**WORK ITEM:** Which lines run from the start of the data below to the line containing "address's home. -/"? Set them down exactly, with none added.
━━━━━ GIVEN RECORDS
-- ==== Sys2Proof/Machine/Homes.lean ====
section
/-! DEFINITION. The fabric's requests at their homes (R57, R66, R172, R246-R250, R278-R287, R300-R303, R312, R426, R427),
instruction-cache fills (R63), the host's accesses through BAR4 (R30). -/

namespace Sys2Proof.Machine

/-! ### Answers and refusals -/

/-- The request is acknowledged. -/
def State.ack (s : State) (r : Req) : State := s.answerReq r .ack
/-- A home refuses the request: recorded, ADDRESS_FAULT for the task (R75, R281, R402) when the answer has come back; at a
withdrawn quarter its job ends with DEVICE_FAULT (R380). -/
def State.refuseReq (s : State) (r : Req) : State := (s.refusedAt r.addr).answerReq r (.refused 0x04)
/-- A withdrawn quarter's stacks: reads are answered with poison, writes discarded, all counted (R312). -/
def State.lostReq (s : State) (r : Req) : State :=
  let s := s.bump (blkSTACK (stackLoc r.addr).stack) F.STACK.WITHDRAWN_ACCESSES.COUNT
  if r.isSt then s.ack r
  else if r.posted then s.answerReq r (.refused 0x07)
  else s.answerReq r (.data 0 15)

/-! ### Performing -/

/-- An FADD.32 of a task in deterministic mode (R247). -/
def State.isOrdered (s : State) (r : Req) : Bool := r.op == .amo 0 && modeDet (s.thread r.key).mode
/-- The quarter of an address's home. -/
def homeQ (a : Nat) : Nat :=
  match region a with
  | .stack q => q
  | .cellar q _ => q
  | .scratch core => coreQ core
  | _ => 0
/-- The store of the home's quarter holds an ordered add, or refuses it when it is full (R250). -/
def State.holdAdd (s : State) (r : Req) : State :=
  let q := homeQ r.addr
  let t := s.thread r.key
  if 262144 ≤ (s.oadds.filter (fun (x : OAdd) => x.q == q)).length then s.answerReq r (.refused 0x60)
  else { s with oadds := s.oadds ++ [OAdd.mk q r.addr t.argw r.data t.job] }.ack r
/-- The request acts on the cells. A poisoned operand of an AMO stays as it is, and the task ends (R374). -/
def State.act (s : State) (r : Req) : State :=
  match r.op with
  | .st => (s.homePutBad (s.thread r.key).mode r.addr (leBytes r.size r.data) r.bad).ack r
  | .amo fn =>
    if s.readPoison r.addr r.size || r.bad &&& r.cwMask != 0 then
      (if r.posted then s.answerReq r (.refused 0x07) else s.answerReq r (.data 0 r.cwMask))
    else
      let old := s.viewNat r.addr r.size
      let s := s.homePut 0 r.addr (leBytes r.size (amoOp fn old r.data)) false
      if r.posted then s.ack r else s.answerReq r (.data old 0)
  | _ => s.answerReq r (.data (s.viewNat r.addr r.size) (s.readBad r.addr r.size))
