/-! ### The Cellar (chapter 12) -/

/-- R282 to R284, R288 to R291, R294 to R296: a handover to a legal owner begins, is BUSY until it is done and then holds, an illegal one is
rejected; a bank that returns from OFF, or is to be zeroed, reads zero; the cache comes up over invalidated banks and goes
down when its lines are written back; INVALIDATE discards, CLEAN writes back, FLUSH does both and DONE follows the last
acknowledgement; a march test runs on a free bank, zeroes it unless it preserves, and takes a failing one out of use. -/
def Obligations.CellarCommands : Prop :=
  ∀ (q : Fin 4) (s : State),
    let b := blkCELLAR q.val
    let dis := s.fbit b F.CELLAR.CACHE_STATUS.DISABLING
    let own (s : State) (i : Nat) (f : Fld) : Nat := s.bankOwn q.val i f
    let way (s : State) (k : Nat) : CLine := Sparse.get CLine.init s.clines k
    (∀ (i : Fin 56) (rq : Requester) (v : Word), s.fwOrOwner rq q.val = true →
      (s.bankRefuses q.val i.val v.toNat = true → ∃ s', exec (.bankOwnWrite q i rq v) s = .next s' ∧
        s'.fget b F.CELLAR.CELLAR_STATUS.HANDOVER_REJECT = 1 ∧ s' = { s with regs := s'.regs } ∧
        own s' i.val F.CELLAR.BANK_STATUS.BUSY = own s i.val F.CELLAR.BANK_STATUS.BUSY) ∧
      (s.bankRefuses q.val i.val v.toNat = false → ∃ s', exec (.bankOwnWrite q i rq v) s = .next s' ∧
        own s' i.val F.CELLAR.BANK_STATUS.BUSY = 1 ∧ s'.bankTr q.val i.val = some ⟨bits v.toNat 0 3, bits v.toNat 4 4, bits v.toNat 8 2,
          bits v.toNat 10 2, bit v.toNat 12⟩ ∧ own s' i.val F.CELLAR.BANK_OWN.MODE = own s i.val F.CELLAR.BANK_OWN.MODE ∧
        s' = { s with regs := s'.regs, bankTrs := s'.bankTrs })) ∧
    (∀ (i : Fin 56) (t : BankTr), s.alive = true → s.bankTr q.val i.val = some t → t.kind < 8 → t.id < 16 → t.mode < 4 → t.power < 4 →
      ∃ s', exec (.bankTransitionDone q i) s = .next s' ∧ own s' i.val F.CELLAR.BANK_OWN.OWNER_KIND = t.kind ∧
        own s' i.val F.CELLAR.BANK_OWN.OWNER_ID = t.id ∧ own s' i.val F.CELLAR.BANK_OWN.MODE = t.mode ∧
        own s' i.val F.CELLAR.BANK_OWN.POWER = t.power ∧ own s' i.val F.CELLAR.BANK_STATUS.BUSY = 0 ∧ s'.bankTr q.val i.val = none ∧
        BytesOutside s.mem s'.mem (bankAddr q.val i.val 0) 0x2000000 ∧
        ((t.zero = true ∨ own s i.val F.CELLAR.BANK_STATUS.POWER_STATE = 2 ∧ t.power ≠ 2) → ∀ a, bankAddr q.val i.val 0 ≤ a →
          a < bankAddr q.val i.val 0x2000000 → s'.mem.byte a = 0) ∧
        (t.zero = false → own s i.val F.CELLAR.BANK_STATUS.POWER_STATE ≠ 2 → s'.mem = s.mem)) ∧
    ((s.cacheOn q.val = true → dis = false → exec (.cacheEnable q) s = .next s) ∧
     ((dis = true ∨ s.cacheOn q.val = false ∧ (s.cacheBanks q.val = [] ∨ ∃ i ∈ s.cacheBanks q.val, own s i F.CELLAR.BANK_STATUS.INV = 0)) →
       ∃ s', exec (.cacheEnable q) s = .next s' ∧ s'.fget b F.CELLAR.CACHE_STATUS.ENABLE_REJECT = 1 ∧ s'.cacheOn q.val = s.cacheOn q.val ∧
         s' = { s with regs := s'.regs }) ∧
     (s.cacheOn q.val = false → dis = false → s.cacheBanks q.val ≠ [] → (∀ i ∈ s.cacheBanks q.val, own s i F.CELLAR.BANK_STATUS.INV ≠ 0) →
       ∃ s', exec (.cacheEnable q) s = .next s' ∧ s'.cacheOn q.val = true ∧ s' = { s with regs := s'.regs }) ∧
     (s.cacheOn q.val = true → dis = false → ∃ s', exec (.cacheDisable q) s = .next s' ∧ s'.cacheOn q.val = true ∧
       s'.fget b F.CELLAR.CACHE_STATUS.DISABLING = 1 ∧ s'.fget b F.CELLAR.CACHE_CTL.ENABLE = 0 ∧ s' = { s with regs := s'.regs }) ∧
     (s.alive = true → dis = true → s.fbit b F.CELLAR.RANGE_STATUS.BUSY = false → ∃ s', exec (.cacheDisableDone q) s = .next s' ∧
       s'.cacheOn q.val = false ∧ s'.fbit b F.CELLAR.CACHE_STATUS.DISABLING = false ∧ s'.linesOf q.val = [] ∧
       ((∀ e ∈ s.linesOf q.val, e.2.dirty = false) → (∀ a, a < 0x024000000000 → s'.mem.byte a = s.mem.byte a) ∧ s'.wbacks = s.wbacks))) ∧
    (∀ (line : Nat) (x : WBack), s.alive = true → s.wbacks.find? (fun x => x.q == q.val && x.line == line) = some x →
      s.pcs.any (fun e => e.2.queue.any (fun r => r.for_ == .wb q.val line)) = false →
      exec (.writebackAck q line) s = .next { s with wbacks := s.wbacks.erase x }) ∧
    (∀ all : Bool,
      let a := 256 * s.fget b F.CELLAR.RANGE_START.ADDR
      let n := 256 * s.fget b F.CELLAR.RANGE_LEN.LEN
      let ok := s.fbit b F.CELLAR.RANGE_STATUS.BUSY = false ∧
        (all = true ∨ n ≠ 0 ∧ q.val * 0x009000000000 ≤ a ∧ a + n ≤ (q.val + 1) * 0x009000000000)
      ∀ p ∈ [(1, Instr.invalidate q all), (2, .clean q all), (3, .flush q all)],
        (¬ok → ∃ s', exec p.2 s = .next s' ∧ s'.fget b F.CELLAR.RANGE_STATUS.REJECT = 1 ∧ s' = { s with regs := s'.regs }) ∧
        (ok → s.cmem.upset = [] → ∀ e, s.linesOf q.val = [e] → (all = true ∨ a ≤ 256 * (e.2.line - 1) ∧ 256 * (e.2.line - 1) < a + n) →
          ∃ s', exec p.2 s = .next s' ∧ s'.fget b F.CELLAR.RANGE_STATUS.BUSY = 1 ∧
            (s'.cellarSt q.val).rangeInv = (all && p.1 != 2) ∧
            (way s' e.1 = if p.1 = 2 then { e.2 with dirty := false } else CLine.init) ∧
            (let line := e.2.line - 1
             let bank := e.1 / (8192 * 16) % 64
             let out := e.2.dirty = true ∧ p.1 ≠ 1
             let m := if out then s.mem.copyLine s.cmem line else s.mem
             s'.mem = (if p.1 = 2 then m
               else m.moveLine s.cmem line ((cellarBase + (56 * q.val + bank) * 0x2000000) / 256 + e.1 % (8192 * 16))) ∧
             (out → ∃ x, s'.wbacks = s.wbacks ++ [x] ∧ x.q = q.val ∧ x.bank = bank ∧ x.line = line ∧ x.range = true) ∧
             (¬out → s'.wbacks = s.wbacks)))) ∧
    (s.alive = true → s.fbit b F.CELLAR.RANGE_STATUS.BUSY = true → s.wbacks.any (fun x => x.q == q.val && x.range) = false →
      ∃ s', exec (.rangeDone q) s = .next s' ∧ s'.fget b F.CELLAR.RANGE_STATUS.BUSY = 0 ∧ s'.fget b F.CELLAR.RANGE_STATUS.DONE = 1 ∧
        ((s.cellarSt q.val).rangeInv = true → ∀ i ∈ s.cacheBanks q.val, own s' i F.CELLAR.BANK_STATUS.INV = 1) ∧
        s' = { s with regs := s'.regs, cellars := s'.cellars }) ∧
    (∀ (i : Fin 64) (keep : Bool), i.val < 58 →
      ((s.march q.val).isSome = true ∨ s.marchable q.val i.val = false → ∃ s', exec (.marchTest q i keep) s = .next s' ∧
        s'.fget b F.CELLAR.MARCH_STATUS.REJECT = 1 ∧ s' = { s with regs := s'.regs }) ∧
      (s.march q.val = none → s.marchable q.val i.val = true → ∃ s', exec (.marchTest q i keep) s = .next s' ∧
        s'.march q.val = some ⟨i.val, keep⟩ ∧ s'.fget b F.CELLAR.MARCH_STATUS.BUSY = 1 ∧
        (i.val < 56 → own s' i.val F.CELLAR.BANK_STATUS.BUSY = 1) ∧ s' = { s with regs := s'.regs, marches := s'.marches })) ∧
    (∀ (m : March) (fails first : Nat), s.alive = true → s.march q.val = some m → m.bank < 58 →
      ∃ s', exec (.marchDone q fails first) s = .next s' ∧ s'.march q.val = none ∧ s'.fget b F.CELLAR.MARCH_STATUS.BUSY = 0 ∧
        s'.fget b F.CELLAR.MARCH_STATUS.DONE = 1 ∧ s'.fget b F.CELLAR.MARCH_STATUS.FAIL = b2n (fails != 0) ∧
        (56 ≤ m.bank ∨ m.preserve = true → s'.mem = s.mem) ∧
        (m.bank < 56 → own s' m.bank F.CELLAR.BANK_STATUS.BUSY = 0 ∧
          (m.preserve = false → (∀ a, bankAddr q.val m.bank 0 ≤ a → a < bankAddr q.val m.bank 0x2000000 → s'.mem.byte a = 0) ∧
            BytesOutside s.mem s'.mem (bankAddr q.val m.bank 0) 0x2000000) ∧
          (fails ≠ 0 → own s' m.bank F.CELLAR.BANK_STATUS.FAILED = 1 ∧ own s' m.bank F.CELLAR.BANK_OWN.OWNER_KIND = 0 ∧
            own s' m.bank F.CELLAR.BANK_OWN.MODE = 1) ∧
          (fails = 0 → own s' m.bank F.CELLAR.BANK_STATUS.FAILED = own s m.bank F.CELLAR.BANK_STATUS.FAILED)))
━━━━━━━━━━
**EXERCISE RESPONSE:**
-- ==== Sys2Proof/Machine/Homes.lean ====
section
/-! DEFINITION. The fabric's requests at their homes (R57, R66, R172, R246-R250, R278-R287, R300-R303, R312, R426, R427),
instruction-cache fills (R63), the host's accesses through BAR4 (R30). -/

namespace Sys2Proof.Machine

/-! ### Answers and refusals -/

/-- The request is acknowledged. -/
def State.ack (s : State) (r : Req) : State := s.answerReq r .ack
/-- A home refuses the request: recorded, ADDRESS_FAULT for the task (R75, R281, R402) when the answer has come back; at a
withdrawn quarter its job ends with DEVICE_FAULT (R380). -/
def State.refuseReq (s : State) (r : Req) : State := (s.refusedAt r.addr).answerReq r (.refused 0x04)
/-- A withdrawn quarter's stacks: reads are answered with poison, writes discarded, all counted (R312). -/
def State.lostReq (s : State) (r : Req) : State :=
  let s := s.bump (blkSTACK (stackLoc r.addr).stack) F.STACK.WITHDRAWN_ACCESSES.COUNT
  if r.isSt then s.ack r
  else if r.posted then s.answerReq r (.refused 0x07)
  else s.answerReq r (.data 0 15)

/-! ### Performing -/

/-- An FADD.32 of a task in deterministic mode (R247). -/
def State.isOrdered (s : State) (r : Req) : Bool := r.op == .amo 0 && modeDet (s.thread r.key).mode
/-- The quarter of an address's home. -/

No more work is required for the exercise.